RECORDS SUPPLIED Block Start

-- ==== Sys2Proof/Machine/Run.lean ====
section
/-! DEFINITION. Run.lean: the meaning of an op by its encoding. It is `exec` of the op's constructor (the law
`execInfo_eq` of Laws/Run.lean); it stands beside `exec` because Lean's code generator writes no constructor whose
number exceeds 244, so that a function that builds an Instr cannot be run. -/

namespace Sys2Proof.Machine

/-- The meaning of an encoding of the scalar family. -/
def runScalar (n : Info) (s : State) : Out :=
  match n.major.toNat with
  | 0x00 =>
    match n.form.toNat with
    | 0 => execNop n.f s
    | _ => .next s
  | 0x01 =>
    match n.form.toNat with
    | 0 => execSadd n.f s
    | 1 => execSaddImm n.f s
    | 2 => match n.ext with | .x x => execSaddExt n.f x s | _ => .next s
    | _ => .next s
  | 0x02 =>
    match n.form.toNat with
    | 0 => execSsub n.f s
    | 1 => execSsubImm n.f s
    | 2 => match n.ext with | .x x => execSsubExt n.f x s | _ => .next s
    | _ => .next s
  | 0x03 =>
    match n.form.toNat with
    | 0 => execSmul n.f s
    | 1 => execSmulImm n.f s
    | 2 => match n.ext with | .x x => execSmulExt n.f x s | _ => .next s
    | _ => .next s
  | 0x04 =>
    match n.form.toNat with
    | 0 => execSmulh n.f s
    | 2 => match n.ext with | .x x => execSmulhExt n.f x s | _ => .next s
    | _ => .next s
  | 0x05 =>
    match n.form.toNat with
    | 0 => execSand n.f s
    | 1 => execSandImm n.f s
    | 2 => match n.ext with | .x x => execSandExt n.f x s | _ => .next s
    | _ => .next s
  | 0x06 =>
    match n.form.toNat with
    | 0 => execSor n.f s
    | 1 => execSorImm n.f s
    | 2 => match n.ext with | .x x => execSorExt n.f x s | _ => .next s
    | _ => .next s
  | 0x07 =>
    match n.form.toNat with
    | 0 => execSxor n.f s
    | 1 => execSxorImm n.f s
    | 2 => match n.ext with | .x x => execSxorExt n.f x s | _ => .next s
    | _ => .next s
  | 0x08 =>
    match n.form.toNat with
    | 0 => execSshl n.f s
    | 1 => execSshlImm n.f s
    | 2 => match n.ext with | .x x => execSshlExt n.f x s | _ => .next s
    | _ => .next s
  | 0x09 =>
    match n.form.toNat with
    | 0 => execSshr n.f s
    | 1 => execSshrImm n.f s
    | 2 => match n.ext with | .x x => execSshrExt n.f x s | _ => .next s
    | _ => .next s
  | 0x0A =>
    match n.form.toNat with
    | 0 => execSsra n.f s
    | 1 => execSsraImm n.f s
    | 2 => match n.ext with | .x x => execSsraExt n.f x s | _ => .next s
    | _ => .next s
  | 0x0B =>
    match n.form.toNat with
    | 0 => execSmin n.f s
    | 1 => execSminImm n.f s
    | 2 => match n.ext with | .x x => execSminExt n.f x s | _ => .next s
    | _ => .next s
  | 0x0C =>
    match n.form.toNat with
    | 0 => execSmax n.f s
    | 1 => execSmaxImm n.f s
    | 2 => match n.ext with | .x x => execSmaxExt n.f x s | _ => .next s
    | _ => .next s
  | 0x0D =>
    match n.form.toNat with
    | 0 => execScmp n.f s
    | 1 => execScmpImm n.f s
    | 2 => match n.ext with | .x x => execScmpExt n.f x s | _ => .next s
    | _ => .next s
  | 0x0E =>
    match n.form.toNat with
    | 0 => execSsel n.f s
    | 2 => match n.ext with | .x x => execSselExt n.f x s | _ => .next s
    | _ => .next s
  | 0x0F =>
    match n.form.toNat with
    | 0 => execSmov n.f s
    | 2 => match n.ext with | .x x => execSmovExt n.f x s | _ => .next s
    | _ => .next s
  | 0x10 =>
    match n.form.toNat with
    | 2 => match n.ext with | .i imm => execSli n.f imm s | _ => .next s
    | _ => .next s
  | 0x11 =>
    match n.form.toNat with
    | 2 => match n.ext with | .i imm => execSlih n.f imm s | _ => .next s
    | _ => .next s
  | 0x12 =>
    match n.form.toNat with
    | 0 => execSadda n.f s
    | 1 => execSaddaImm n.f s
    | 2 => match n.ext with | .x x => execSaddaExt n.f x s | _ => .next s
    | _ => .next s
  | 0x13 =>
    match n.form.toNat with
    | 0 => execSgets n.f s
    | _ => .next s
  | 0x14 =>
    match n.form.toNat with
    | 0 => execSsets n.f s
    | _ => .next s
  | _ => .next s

RECORDS SUPPLIED Block End
RECORDS SUPPLIED Block Start

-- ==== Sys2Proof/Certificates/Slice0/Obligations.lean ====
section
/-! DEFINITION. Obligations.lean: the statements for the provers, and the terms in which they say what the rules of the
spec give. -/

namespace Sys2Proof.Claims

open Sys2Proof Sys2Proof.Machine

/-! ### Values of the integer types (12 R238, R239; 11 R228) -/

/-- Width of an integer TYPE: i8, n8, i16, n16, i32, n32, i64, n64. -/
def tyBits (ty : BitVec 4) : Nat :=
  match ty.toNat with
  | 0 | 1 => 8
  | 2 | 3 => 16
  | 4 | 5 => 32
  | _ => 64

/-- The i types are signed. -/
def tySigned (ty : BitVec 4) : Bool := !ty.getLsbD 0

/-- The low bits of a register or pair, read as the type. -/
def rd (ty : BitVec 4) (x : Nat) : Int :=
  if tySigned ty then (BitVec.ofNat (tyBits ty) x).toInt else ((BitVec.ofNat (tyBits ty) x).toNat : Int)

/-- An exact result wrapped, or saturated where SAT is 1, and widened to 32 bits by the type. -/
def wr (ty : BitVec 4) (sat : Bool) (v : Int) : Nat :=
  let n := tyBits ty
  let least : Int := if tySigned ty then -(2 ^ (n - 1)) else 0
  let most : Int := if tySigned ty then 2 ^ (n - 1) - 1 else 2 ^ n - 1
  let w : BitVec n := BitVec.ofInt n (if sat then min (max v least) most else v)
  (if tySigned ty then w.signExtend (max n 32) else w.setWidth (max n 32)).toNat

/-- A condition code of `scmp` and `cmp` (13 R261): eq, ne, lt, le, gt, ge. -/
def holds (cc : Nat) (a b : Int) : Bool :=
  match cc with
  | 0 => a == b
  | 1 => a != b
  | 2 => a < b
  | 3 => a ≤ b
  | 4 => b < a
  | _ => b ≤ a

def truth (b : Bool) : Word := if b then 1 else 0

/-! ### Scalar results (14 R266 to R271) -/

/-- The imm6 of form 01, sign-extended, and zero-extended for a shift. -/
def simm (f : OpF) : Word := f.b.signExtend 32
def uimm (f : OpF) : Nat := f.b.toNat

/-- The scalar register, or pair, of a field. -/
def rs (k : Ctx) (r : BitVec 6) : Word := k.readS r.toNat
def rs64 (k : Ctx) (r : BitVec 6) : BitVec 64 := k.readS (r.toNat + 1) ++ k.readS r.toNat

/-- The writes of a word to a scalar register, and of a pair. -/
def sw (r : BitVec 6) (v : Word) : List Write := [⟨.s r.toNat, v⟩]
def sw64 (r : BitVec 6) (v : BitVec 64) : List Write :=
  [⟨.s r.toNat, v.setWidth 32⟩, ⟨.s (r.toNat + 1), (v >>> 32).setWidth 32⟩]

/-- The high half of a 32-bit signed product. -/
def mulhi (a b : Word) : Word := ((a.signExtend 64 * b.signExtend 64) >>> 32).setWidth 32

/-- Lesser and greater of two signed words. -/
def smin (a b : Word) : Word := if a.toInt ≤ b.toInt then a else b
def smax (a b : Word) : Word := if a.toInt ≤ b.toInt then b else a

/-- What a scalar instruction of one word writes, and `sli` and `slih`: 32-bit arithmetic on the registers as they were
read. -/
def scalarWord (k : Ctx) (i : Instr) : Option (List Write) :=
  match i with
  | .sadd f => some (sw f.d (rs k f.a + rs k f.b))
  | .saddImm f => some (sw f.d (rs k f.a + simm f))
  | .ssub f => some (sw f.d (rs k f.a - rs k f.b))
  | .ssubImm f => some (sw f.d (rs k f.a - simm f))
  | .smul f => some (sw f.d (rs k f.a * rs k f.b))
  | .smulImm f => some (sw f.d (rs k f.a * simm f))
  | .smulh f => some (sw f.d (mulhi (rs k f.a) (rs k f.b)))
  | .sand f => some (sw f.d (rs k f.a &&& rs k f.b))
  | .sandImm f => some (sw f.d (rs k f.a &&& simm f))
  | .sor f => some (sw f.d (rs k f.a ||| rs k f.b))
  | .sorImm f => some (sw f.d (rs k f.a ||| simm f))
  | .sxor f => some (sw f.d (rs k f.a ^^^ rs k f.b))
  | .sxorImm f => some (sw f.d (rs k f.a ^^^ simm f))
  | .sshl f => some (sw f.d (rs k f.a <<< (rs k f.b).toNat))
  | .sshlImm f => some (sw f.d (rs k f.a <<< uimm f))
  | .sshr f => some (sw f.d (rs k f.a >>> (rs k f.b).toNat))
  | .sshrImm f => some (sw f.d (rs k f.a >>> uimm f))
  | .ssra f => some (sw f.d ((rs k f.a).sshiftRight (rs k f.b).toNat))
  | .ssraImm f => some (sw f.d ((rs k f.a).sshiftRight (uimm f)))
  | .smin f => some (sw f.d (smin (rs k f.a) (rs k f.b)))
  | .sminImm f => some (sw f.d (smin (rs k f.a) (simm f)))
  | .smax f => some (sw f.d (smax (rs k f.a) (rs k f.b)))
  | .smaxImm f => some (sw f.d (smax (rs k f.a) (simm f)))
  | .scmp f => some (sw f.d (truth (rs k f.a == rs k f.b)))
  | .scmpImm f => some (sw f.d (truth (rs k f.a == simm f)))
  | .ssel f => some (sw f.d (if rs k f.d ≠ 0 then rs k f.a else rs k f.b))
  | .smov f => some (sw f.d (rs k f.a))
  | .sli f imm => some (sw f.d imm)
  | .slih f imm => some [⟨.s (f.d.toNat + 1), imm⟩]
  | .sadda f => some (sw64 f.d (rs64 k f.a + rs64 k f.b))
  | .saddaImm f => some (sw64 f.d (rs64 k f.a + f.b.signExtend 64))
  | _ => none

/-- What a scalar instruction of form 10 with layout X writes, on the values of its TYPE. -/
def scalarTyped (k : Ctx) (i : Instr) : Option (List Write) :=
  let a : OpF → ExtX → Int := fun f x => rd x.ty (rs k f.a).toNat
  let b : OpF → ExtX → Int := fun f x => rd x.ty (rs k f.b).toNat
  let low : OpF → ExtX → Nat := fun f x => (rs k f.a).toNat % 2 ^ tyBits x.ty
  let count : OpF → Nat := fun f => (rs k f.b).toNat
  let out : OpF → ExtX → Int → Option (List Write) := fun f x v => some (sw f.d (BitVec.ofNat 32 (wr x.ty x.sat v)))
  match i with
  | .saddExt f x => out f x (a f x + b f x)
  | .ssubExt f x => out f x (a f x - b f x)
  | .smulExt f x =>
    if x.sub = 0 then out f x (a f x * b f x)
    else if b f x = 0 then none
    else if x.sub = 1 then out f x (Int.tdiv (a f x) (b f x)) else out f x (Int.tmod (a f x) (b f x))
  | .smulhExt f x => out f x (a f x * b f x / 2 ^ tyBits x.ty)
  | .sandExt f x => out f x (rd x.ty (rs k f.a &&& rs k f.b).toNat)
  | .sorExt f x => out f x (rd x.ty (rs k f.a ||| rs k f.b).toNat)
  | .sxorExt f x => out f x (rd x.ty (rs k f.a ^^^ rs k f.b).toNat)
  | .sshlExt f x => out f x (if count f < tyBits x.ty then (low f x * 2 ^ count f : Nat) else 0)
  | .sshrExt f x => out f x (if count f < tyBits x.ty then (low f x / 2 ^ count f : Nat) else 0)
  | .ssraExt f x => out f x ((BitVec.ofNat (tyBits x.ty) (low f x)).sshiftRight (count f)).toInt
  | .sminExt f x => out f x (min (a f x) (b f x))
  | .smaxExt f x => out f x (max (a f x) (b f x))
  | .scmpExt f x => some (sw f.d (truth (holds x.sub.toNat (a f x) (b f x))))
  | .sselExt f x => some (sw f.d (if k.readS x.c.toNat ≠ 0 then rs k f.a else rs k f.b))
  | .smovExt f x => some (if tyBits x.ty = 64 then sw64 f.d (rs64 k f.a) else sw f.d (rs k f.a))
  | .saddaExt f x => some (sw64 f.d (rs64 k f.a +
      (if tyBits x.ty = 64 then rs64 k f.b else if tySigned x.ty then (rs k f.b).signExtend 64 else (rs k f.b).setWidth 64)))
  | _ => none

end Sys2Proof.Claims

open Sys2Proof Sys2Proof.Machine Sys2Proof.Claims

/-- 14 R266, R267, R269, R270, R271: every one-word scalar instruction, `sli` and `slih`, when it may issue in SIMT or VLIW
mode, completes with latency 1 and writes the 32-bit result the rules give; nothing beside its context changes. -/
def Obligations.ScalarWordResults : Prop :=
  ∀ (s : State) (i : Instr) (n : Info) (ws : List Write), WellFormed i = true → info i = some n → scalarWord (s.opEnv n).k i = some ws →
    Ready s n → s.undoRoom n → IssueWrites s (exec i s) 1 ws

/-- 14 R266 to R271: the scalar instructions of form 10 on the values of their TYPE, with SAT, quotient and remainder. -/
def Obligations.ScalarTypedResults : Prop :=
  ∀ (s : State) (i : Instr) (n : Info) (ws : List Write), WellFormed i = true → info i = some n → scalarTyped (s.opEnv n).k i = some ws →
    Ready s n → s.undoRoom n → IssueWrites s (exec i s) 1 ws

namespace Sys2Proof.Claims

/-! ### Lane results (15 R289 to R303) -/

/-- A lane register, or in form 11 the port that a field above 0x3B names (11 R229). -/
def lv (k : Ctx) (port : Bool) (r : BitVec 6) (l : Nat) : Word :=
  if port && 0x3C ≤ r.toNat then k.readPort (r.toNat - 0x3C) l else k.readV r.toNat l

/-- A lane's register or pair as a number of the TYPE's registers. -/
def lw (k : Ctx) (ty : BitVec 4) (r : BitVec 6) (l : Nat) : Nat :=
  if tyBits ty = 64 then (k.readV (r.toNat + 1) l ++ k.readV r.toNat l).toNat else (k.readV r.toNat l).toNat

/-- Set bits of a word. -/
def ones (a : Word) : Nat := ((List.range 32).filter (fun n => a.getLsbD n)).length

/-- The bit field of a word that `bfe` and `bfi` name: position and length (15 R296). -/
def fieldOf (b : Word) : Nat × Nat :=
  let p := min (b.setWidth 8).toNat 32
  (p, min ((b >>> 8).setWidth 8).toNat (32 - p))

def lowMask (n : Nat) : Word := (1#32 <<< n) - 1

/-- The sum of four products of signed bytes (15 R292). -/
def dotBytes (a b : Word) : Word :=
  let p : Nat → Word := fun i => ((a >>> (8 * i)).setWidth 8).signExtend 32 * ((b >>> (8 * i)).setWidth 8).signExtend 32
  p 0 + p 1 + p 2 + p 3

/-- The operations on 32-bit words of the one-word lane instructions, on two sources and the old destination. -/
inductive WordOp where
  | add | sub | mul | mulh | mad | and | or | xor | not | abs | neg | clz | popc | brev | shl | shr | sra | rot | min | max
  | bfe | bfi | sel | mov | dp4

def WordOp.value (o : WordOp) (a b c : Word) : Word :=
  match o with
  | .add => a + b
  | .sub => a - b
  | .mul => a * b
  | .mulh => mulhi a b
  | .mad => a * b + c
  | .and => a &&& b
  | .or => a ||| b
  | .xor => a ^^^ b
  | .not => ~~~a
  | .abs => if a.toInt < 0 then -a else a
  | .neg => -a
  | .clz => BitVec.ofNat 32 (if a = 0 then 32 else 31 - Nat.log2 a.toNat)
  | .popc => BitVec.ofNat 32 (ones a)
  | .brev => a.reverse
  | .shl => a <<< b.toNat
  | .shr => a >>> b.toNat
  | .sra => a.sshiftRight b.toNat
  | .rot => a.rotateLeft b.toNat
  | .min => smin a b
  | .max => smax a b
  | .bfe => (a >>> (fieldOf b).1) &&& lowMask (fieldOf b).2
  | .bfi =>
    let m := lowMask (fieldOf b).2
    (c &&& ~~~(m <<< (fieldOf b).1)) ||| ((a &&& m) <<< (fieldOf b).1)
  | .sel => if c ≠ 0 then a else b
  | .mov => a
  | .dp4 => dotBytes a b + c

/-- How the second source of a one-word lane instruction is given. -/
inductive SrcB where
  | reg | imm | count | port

RECORDS SUPPLIED Block End

### ACTIVITY
Looking at the listing above, tally the lines containing "Option" and give only that tally.

### RESULT FOR THIS EXERCISE
3